How to complete this task >>
Report, as a bare number, how many lines in the data contain "private".

Record set >>
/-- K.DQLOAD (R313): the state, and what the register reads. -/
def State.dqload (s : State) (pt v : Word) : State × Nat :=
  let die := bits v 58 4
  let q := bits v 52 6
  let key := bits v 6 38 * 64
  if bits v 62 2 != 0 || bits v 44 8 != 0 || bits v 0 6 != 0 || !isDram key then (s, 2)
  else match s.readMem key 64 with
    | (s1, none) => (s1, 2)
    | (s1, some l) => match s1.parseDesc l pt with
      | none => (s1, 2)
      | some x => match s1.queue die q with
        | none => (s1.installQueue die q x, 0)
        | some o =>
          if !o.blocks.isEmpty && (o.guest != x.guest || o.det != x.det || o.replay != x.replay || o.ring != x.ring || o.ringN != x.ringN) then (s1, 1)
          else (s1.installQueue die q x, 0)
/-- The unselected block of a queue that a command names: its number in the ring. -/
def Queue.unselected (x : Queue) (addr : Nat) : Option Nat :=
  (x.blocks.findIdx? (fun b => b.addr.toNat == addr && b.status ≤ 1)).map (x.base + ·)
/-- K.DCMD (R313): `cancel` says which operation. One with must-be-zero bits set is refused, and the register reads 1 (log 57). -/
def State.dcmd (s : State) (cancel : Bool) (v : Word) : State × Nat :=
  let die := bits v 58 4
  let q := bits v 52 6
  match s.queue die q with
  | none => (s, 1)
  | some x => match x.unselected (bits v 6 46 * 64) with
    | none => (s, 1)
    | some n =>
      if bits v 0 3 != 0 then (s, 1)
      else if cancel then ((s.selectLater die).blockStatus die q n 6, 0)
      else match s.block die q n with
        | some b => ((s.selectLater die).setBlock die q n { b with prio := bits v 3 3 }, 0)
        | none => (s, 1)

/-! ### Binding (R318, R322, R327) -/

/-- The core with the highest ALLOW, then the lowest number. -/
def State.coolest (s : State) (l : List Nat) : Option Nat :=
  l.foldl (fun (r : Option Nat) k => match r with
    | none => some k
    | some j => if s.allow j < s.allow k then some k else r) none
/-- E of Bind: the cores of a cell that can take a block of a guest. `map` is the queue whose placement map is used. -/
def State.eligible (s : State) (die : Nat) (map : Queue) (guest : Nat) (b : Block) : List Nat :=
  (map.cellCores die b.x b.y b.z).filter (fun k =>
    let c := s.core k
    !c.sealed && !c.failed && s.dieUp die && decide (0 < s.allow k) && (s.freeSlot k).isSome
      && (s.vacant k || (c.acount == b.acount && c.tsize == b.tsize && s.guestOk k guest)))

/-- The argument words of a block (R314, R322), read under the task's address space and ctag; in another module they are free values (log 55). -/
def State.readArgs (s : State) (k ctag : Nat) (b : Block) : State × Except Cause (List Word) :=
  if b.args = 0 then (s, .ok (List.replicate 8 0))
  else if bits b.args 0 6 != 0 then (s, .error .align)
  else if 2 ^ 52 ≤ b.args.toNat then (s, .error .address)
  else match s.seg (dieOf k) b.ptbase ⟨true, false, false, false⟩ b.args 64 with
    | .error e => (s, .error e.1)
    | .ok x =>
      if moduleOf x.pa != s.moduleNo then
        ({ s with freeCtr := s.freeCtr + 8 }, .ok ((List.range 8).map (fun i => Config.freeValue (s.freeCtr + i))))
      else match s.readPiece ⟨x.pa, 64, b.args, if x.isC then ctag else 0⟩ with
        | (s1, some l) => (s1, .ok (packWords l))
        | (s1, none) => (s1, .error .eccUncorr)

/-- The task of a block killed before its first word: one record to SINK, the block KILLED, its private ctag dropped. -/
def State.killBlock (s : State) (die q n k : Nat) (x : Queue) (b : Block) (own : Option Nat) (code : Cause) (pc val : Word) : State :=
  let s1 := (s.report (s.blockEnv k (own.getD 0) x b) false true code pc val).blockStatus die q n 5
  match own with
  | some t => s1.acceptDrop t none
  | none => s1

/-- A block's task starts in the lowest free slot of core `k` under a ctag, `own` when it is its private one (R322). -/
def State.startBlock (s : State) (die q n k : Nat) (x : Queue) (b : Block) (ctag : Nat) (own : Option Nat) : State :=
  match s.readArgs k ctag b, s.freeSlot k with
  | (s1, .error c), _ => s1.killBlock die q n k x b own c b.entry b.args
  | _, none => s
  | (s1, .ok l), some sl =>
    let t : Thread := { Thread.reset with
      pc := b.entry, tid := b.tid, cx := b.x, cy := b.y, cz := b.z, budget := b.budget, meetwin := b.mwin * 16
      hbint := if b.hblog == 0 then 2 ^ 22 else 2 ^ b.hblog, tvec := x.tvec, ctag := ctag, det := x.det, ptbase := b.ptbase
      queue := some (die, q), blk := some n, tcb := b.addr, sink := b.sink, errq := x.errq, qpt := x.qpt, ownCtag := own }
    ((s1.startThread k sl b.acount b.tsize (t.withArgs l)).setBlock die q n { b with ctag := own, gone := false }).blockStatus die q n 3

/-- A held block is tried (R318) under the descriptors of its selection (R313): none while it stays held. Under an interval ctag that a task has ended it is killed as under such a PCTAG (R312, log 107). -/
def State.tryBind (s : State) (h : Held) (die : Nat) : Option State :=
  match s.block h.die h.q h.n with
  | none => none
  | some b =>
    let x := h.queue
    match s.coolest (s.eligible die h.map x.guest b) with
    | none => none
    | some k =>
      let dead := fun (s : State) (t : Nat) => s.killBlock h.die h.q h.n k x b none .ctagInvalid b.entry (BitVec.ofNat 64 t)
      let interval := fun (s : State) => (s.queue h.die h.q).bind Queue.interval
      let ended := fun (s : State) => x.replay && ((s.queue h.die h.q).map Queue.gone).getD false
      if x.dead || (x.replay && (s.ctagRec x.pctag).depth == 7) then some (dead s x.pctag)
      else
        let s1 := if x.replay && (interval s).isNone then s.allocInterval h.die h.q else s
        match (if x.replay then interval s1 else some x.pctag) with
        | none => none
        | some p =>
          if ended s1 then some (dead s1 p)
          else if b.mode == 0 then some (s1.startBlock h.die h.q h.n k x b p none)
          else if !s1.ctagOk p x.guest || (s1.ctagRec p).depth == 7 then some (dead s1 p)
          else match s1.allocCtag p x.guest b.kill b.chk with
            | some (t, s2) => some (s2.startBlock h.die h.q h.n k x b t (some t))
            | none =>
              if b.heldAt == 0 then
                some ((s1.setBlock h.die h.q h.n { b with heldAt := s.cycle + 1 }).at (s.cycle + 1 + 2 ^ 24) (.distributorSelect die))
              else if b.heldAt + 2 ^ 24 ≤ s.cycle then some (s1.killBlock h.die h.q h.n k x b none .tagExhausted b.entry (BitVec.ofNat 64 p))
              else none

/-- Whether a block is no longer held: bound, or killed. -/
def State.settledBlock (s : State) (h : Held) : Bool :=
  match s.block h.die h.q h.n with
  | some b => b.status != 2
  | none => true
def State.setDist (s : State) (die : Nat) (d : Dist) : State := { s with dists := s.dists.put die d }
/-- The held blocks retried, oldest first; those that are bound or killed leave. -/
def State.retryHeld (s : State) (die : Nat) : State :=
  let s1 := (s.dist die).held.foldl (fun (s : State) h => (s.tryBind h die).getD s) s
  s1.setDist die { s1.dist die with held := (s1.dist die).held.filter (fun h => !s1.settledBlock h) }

Response to this task >>
2